# one of our Florida snakes



## cyberknight (Sep 21, 2013)

I don't mind snakes at all and enjoy watching them or at times pick them up. But if I ran into something like that I would be going the other way fast.LOL


----------



## Startingover (Apr 18, 2012)

They said on the news that our freezing temps, which we have more often now in the winter, are helping to kill off some of the big snakes, not native to here.


----------



## joecaption (Nov 30, 2011)

To be that long it must have been an anaconda. 
If using moth balls makes you feel better, fine. There only thought to be effective on a very few types of snakes and only if by chance they crawl over them.
Put them in a HD plastic bag and smash them and pore it out as a powder. 
A bunch of big round balls does nothing.
Making sure to seal up every way for them to get in, getting rid of bird feeders that hold seed, sealing up and livestock feed will help.
Snakes do not eat feed but they sure eat mice, birds and rats that do.


----------



## Startingover (Apr 18, 2012)

One of these was crossing the road in front of me once. More recently hiking in Ocala alone I heard dried weeds rustling and across this path was a yellow Burmese python so big I may not have been able to put my 2 hands around it. I ran very fast.


----------



## Davejss (May 14, 2012)

That's exactly why shotguns were invented! If I saw that thing in my yard there would be a stain on the lawn and snake meat in the grill.


----------



## Startingover (Apr 18, 2012)

oh yum.

I've eaten a lot of things, but not snake meat.


----------



## oh'mike (Sep 18, 2009)

There must be a market for snake skins----boots and purses and hat bands.


----------



## chrisn (Dec 23, 2007)

joecaption said:


> To be that long it must have been an anaconda. :no:
> If using moth balls makes you feel better, fine. There only thought to be effective on a very few types of snakes and only if by chance they crawl over them.
> Put them in a HD plastic bag and smash them and pore it out as a powder.
> A bunch of big round balls does nothing.
> ...


 
black racers get up to 5 feet, that snake is NOT an anaconda( way too skinny)


----------



## ToolSeeker (Sep 19, 2012)

We are getting a lot of pythons and Boa's that get that big but they are usually bigger around also. A lot of people get them for pets then they get too big or they get tired of them and turn them loose. And yea starting over here in central Fl. The first frost or freeze will kill them. That is why the biggest problem is from the everglades and south around Miami.


----------



## Startingover (Apr 18, 2012)

toolseeker,

I was on the Marjorie Rawlings 'Yearling' trail in Ocala when I saw the big yellow snake. 

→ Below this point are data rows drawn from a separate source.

/-- The register file of reset is one that no instruction has written. -/
theorem Hart.fresh_reset : Claims.FreshHart Hart.reset :=
  ⟨Hart.rg_reset, rfl, rfl, rfl, rfl, rfl, rfl, rfl, rfl, rfl, Hart.level_reset⟩

/-! ### The cluster map of reset (R46) -/

/-- Entry n of reset as a number: bit V, and n in the low bits. -/
theorem State.clmapAt_reset_toNat {n : Nat} (h : n < 128) : (State.reset.clmapAt n).toNat = 2 ^ 31 + n := by
  have e : State.reset.clmapAt n = 0x80000000#32 ||| BitVec.ofNat 32 (n % 128) := rfl
  have small : n % 128 % 2 ^ 32 = n := by omega
  have low : n < 2 ^ 31 := by omega
  rw [e, BitVec.toNat_or, BitVec.toNat_ofNat (n % 128) 32, small]
  exact (Nat.two_pow_add_eq_or_of_lt low 1).symm

/-- The map of reset is the identity: each entry is valid, not changing, and names the physical cluster of its own number. -/
theorem State.clmapAt_reset_fields {n : Nat} (h : n < 128) :
    clmapV (State.reset.clmapAt n) = true ∧ clmapChg (State.reset.clmapAt n) = false ∧ clmapPhys (State.reset.clmapAt n) = n := by
  have e := State.clmapAt_reset_toNat h
  refine ⟨?valid, ?unchanging, ?names⟩
  case valid => rw [clmapV, beq_iff_eq, bitsAt, e]; omega
  case unchanging => rw [clmapChg, beq_eq_false_iff_ne, bitsAt, e]; omega
  case names => rw [clmapPhys, bitsAt, e]; omega

/-- Settles O60: a part that no table lists is the part of reset, its registers are fresh, and the cluster map is the identity. -/
theorem resetValues : Obligations.ResetValues := by
  unfold Obligations.ResetValues
  refine ⟨State.canonical_reset, memRead_reset, rfl, rfl, rfl, ?slots, ?tiles, ?cores, State.asctxAt_reset, ?queues,
    fun n h => State.clmapAt_reset_fields h⟩
  case slots => exact fun i => by rw [State.slot_reset]; exact ⟨Hart.fresh_reset, rfl, rfl, rfl, rfl, rfl⟩
  case tiles => exact fun t => by rw [State.tile_reset]; exact ⟨Hart.fresh_reset, rfl, rfl⟩
  case cores => exact fun c => by rw [State.core_reset]; exact ⟨rfl, rfl, rfl⟩
  case queues => exact fun q => by rw [State.queueAt_reset]; rfl

end Sys2Proof.Machine
end

section
/-!
PROOFS. Why the statements about the engines of tiles, promotions and rollbacks fail (O44, O46, O49). An abort puts back what its slot
took at a boundary in the same ck (R406), and `State.untake` writes back every byte that the slot's `Undo` lists. `Undone` lets
the 32 bytes of the trap frame differ, and no hypothesis says that an `Undo` lists no more than those. `State.noteUndo`, which
alone makes one, lists exactly 32, so a premise that bounds the length of `Undo.frame` would exclude what follows.
-/

namespace Sys2Proof.Machine
open Sys2Proof.Claims

/-! ### A speculative reader whose `Undo` lists a byte past its trap frame (R181, R406) -/

/-- The record of a task of ordered domain 1. -/
def readerTask : TaskRec :=
  { ts := 0, dom := 1, lc := false, pc := 0, tid := 0, budget := 0, args := Vector.replicate 4 0, lnk := false, cser := 0, ccore := 0 }

/-- What the reader's boundary event has replaced in ck 0: 33 bytes, where a trap frame has 32. -/
def longUndo : Undo := { ck := 0, frame := List.replicate 33 1, cause := 0, due := [], xfer := 0, uiq := [] }

/-- A slot with a speculative task whose read signature matches every block, so that any write aborts it. -/
def readerSlot : Slot :=
  { Slot.reset with st := .running, spec := .speculative, task := some readerTask, sigLo := BitVec.allOnes 1024, sigHi := BitVec.allOnes 1024
                    undo := some longUndo }

/-- The package after reset but for the reader on slot 0, tile 0, the tentative lines, the domains, and the event that happens. -/
def reading (x : Tile) (tent : Tbl Tent) (domains : Tbl Domain) (e : Event) : State :=
  { State.reset with slots := [(0, readerSlot)], tiles := [(0, x)], tent := tent, domains := domains, event := some e }

/-- The byte just past the trap frame of slot 0 after reset. -/
def pastFrame : Nat := framePlace State.reset 0 + 32

/-- The byte at a physical address in the next state, if there is one. -/
def byteAfter (o : Host.Outcome State Fault Refusal) (a : Nat) : Option Byte :=
  match o with
  | .next u => some (memRead u.mem a)
  | _ => none

section
variable (x : Tile) (tent : Tbl Tent) (domains : Tbl Domain) (e : Event)

theorem reading_canonical : (reading x tent domains e).Canonical := Memory.wf_reset

@[simp] theorem memRead_reading (a : Nat) : memRead (reading x tent domains e).mem a = 0 := rfl

theorem slot_reading_ne {j : SlotId} (h : j ≠ 0) : (reading x tent domains e).slot j = Slot.reset :=
  State.slot_setSlot_ne State.reset readerSlot h

/-- Slot 0 alone has an `Undo`, and its trap frame ends before the byte. -/
theorem not_undone_pastFrame : ¬ Undone (reading x tent domains e) pastFrame := by
  rintro ⟨j, u, hu, -, -, inside⟩
  have hj : j = 0 := Decidable.byContradiction fun hj => by
    rw [slot_reading_ne x tent domains e hj] at hu
    cases hu
  rw [hj] at inside
  exact Nat.lt_irrefl pastFrame inside

/-- A step from `reading` that leaves the byte past the frame nonzero has changed it. -/
theorem byte_changed {u : State} {i : Instr} (run : exec i (reading x tent domains e) = .next u)
    (aborted : byteAfter (exec i (reading x tent domains e)) pastFrame = some 1) :
    memRead u.mem pastFrame ≠ memRead (reading x tent domains e).mem pastFrame := by
  rw [run, byteAfter, Option.some.injEq] at aborted
  rw [aborted, memRead_reading]
  decide
end

/-! ### A landing (R69) -/

/-- A line that is to be written at the start of tile memory. -/
def heldLine : Landing :=
  { id := 0, seq := 0, kind := .fetch, pa := 0, off := 0, asked := 0, slotCk := none, pinned := false, page := none, held := some (0, 0)
    since := none, buf := false, own := false }

/-- The landing buffer of tile 0 writes that line, which the reader has read. -/
def landingRead : State := reading { Tile.reset with lands := [heldLine] } [] [] (.landingBufferWrite 0 0)

/-- The landing aborts the reader, which puts back the byte past its frame. -/
theorem landing_writes_pastFrame : byteAfter (exec .landingBufferWrite landingRead) pastFrame = some 1 := by decide +kernel

/-- Refutes O44: a landing aborts a speculative reader, whose `Undo` lists 33 bytes; the last of them changes a byte that is neither of the
line nor of the trap frame. -/
theorem not_timedEvents : ¬ Obligations.TimedEvents := by
  unfold Obligations.TimedEvents
  intro h
  obtain ⟨-, landings, -⟩ := h landingRead 0 (reading_canonical ..)
  obtain ⟨-, free⟩ := landings 0 heldLine 0 0 rfl rfl (.landingBufferWrite, .landingBufferWrite 0 0) (.head _) rfl
  obtain ⟨u, run, stored, -⟩ := free rfl (by simp [InStore, heldLine])
  refine byte_changed _ _ _ _ run landing_writes_pastFrame ?_
  rw [stored pastFrame (not_undone_pastFrame _ _ _ _)]
  exact if_neg (by decide)

/-! ### A promotion (R76) -/

/-- A tentative line of domain 1. -/
def tentZero : Tent := { dom := 1, bytes := List.replicate 256 0, marks := 0, page := none }

/-- The tentative line 0 of domain 1, which the reader has read, is promoted. -/
def promotionRead : State := reading Tile.reset [(1, tentZero)] [] (.promotion 1)

/-- The promotion aborts the reader, which puts back the byte past its frame. -/
theorem promotion_writes_pastFrame : byteAfter (exec .promotion promotionRead) pastFrame = some 1 := by decide +kernel

/-- Refutes O46: a promotion aborts a speculative reader, whose `Undo` lists 33 bytes; the last of them changes a byte that is neither of a
tentative line nor of the trap frame. -/
theorem not_barrierEvents : ¬ Obligations.BarrierEvents := by
  unfold Obligations.BarrierEvents
  intro h
  obtain ⟨-, -, promotes⟩ := h promotionRead 1 (Domain.new 0 (Vector.replicate 4 0) []) (reading_canonical ..)
  obtain ⟨u, run, -, others⟩ := promotes rfl (by decide +kernel) (by decide +kernel)
  exact byte_changed _ _ _ _ run promotion_writes_pastFrame (others pastFrame (not_undone_pastFrame _ _ _ _) (by decide +kernel))

/-! ### A rollback (R67, R422) -/

/-- The domain of tile 0 alone. -/
def tileZeroDomain : Domain := Domain.new 0 #v[0, 1, 0, 0] []

/-- Tile 0 has written the first line of its memory in this superstep, which the reader has read and a rollback restores. -/
def rollbackRead : State := reading { Tile.reset with shadow := [⟨false, 0, 0, 0⟩] } [] [(1, tileZeroDomain)] (.rollback 1)

theorem rollbackRead_shadowsSound : ShadowsSound rollbackRead tileZeroDomain := by unfold ShadowsSound; decide +kernel

/-- The one shadow line is not the line of the byte past the reader's frame. -/
theorem rollbackRead_shadow_elsewhere : ∀ t ∈ tileZeroDomain.tiles, ∀ z ∈ (rollbackRead.tile t).shadow, z.acc = false →
    tileBase t + 256 * z.line ≠ pastFrame / 256 * 256 := by decide +kernel

/-- The restored line aborts the reader, which puts back the byte past its frame. -/
theorem rollback_writes_pastFrame : byteAfter (exec .rollback rollbackRead) pastFrame = some 1 := by decide +kernel

/-- Refutes O49: the shadow line that a rollback writes back aborts a speculative reader, whose `Undo` lists 33 bytes; the last of them
changes a byte that is neither of a shadow line nor of the trap frame. -/
theorem not_recoveryEvents : ¬ Obligations.RecoveryEvents := by
  unfold Obligations.RecoveryEvents
  intro h
  obtain ⟨-, rolls⟩ := h rollbackRead 1 tileZeroDomain (reading_canonical ..) rfl
  obtain ⟨u, run, -, -, -, others⟩ := rolls rfl rfl (by decide +kernel) (by decide +kernel) rollbackRead_shadowsSound
  exact byte_changed _ _ _ _ run rollback_writes_pastFrame (others pastFrame (not_undone_pastFrame _ _ _ _) rollbackRead_shadow_elsewhere)

end Sys2Proof.Machine
end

Did you read how disappointing the snake hunt was last yr down in the Everglades? They didn't get nearly as many as they expected and aren't sure if maybe the estimated numbers are actually lower than experts say.

The big brown one that was crossing the road in front of me, (like the one in this photo) was when I lived down in Vero Beach, Indian River county. I also had a mangy bobcat stroll past my back door one day. I started to go out the door and he was just a few feet away and turned his head and gave me a half hearted snarl and moseyed on his way.


----------



## creeper (Mar 11, 2011)

Startingover said:


> In case you think I'm overly squeamish about snakes in my yard, here's a photo some guy took about 100 miles south of me. Yes, I've seen them this long. This snake looks like he's checking traffic so he can cross the road. So far, the recommendation to put moth balls around the area where my snake was hanging out may have worked.
> View attachment 77338


There is nothing squeamish about not liking a serpent that size lurking about the neighbourhood.

I'm squeamish looking at the picture from all the way over here. I hope this thread doesn't set Two knots back in her recovery process.


----------



## Startingover (Apr 18, 2012)

After seeing a big barred owl fly low over my yard one night, plus the hawk who sat near my front door munching on something, and the racoons, and the possum, there are many nights, as I'm going to sleep, I hear noises outside but no way am I going to peek outside. I don't want to know what's out there.


----------



## creeper (Mar 11, 2011)

Good plan...but its a good job all those predators are hanging around. They will make short work of those old snakes...

As I told Two Knots...out of respect for your sanity I will NOT be posting that you tube video of the giant snake that can open doors..


----------



## Startingover (Apr 18, 2012)

creeper,

I SAW THAT VIDEO! Was the snake trained? (can snakes even be trained?) 

I wonder how their intelligence ranks compared to other animals?


----------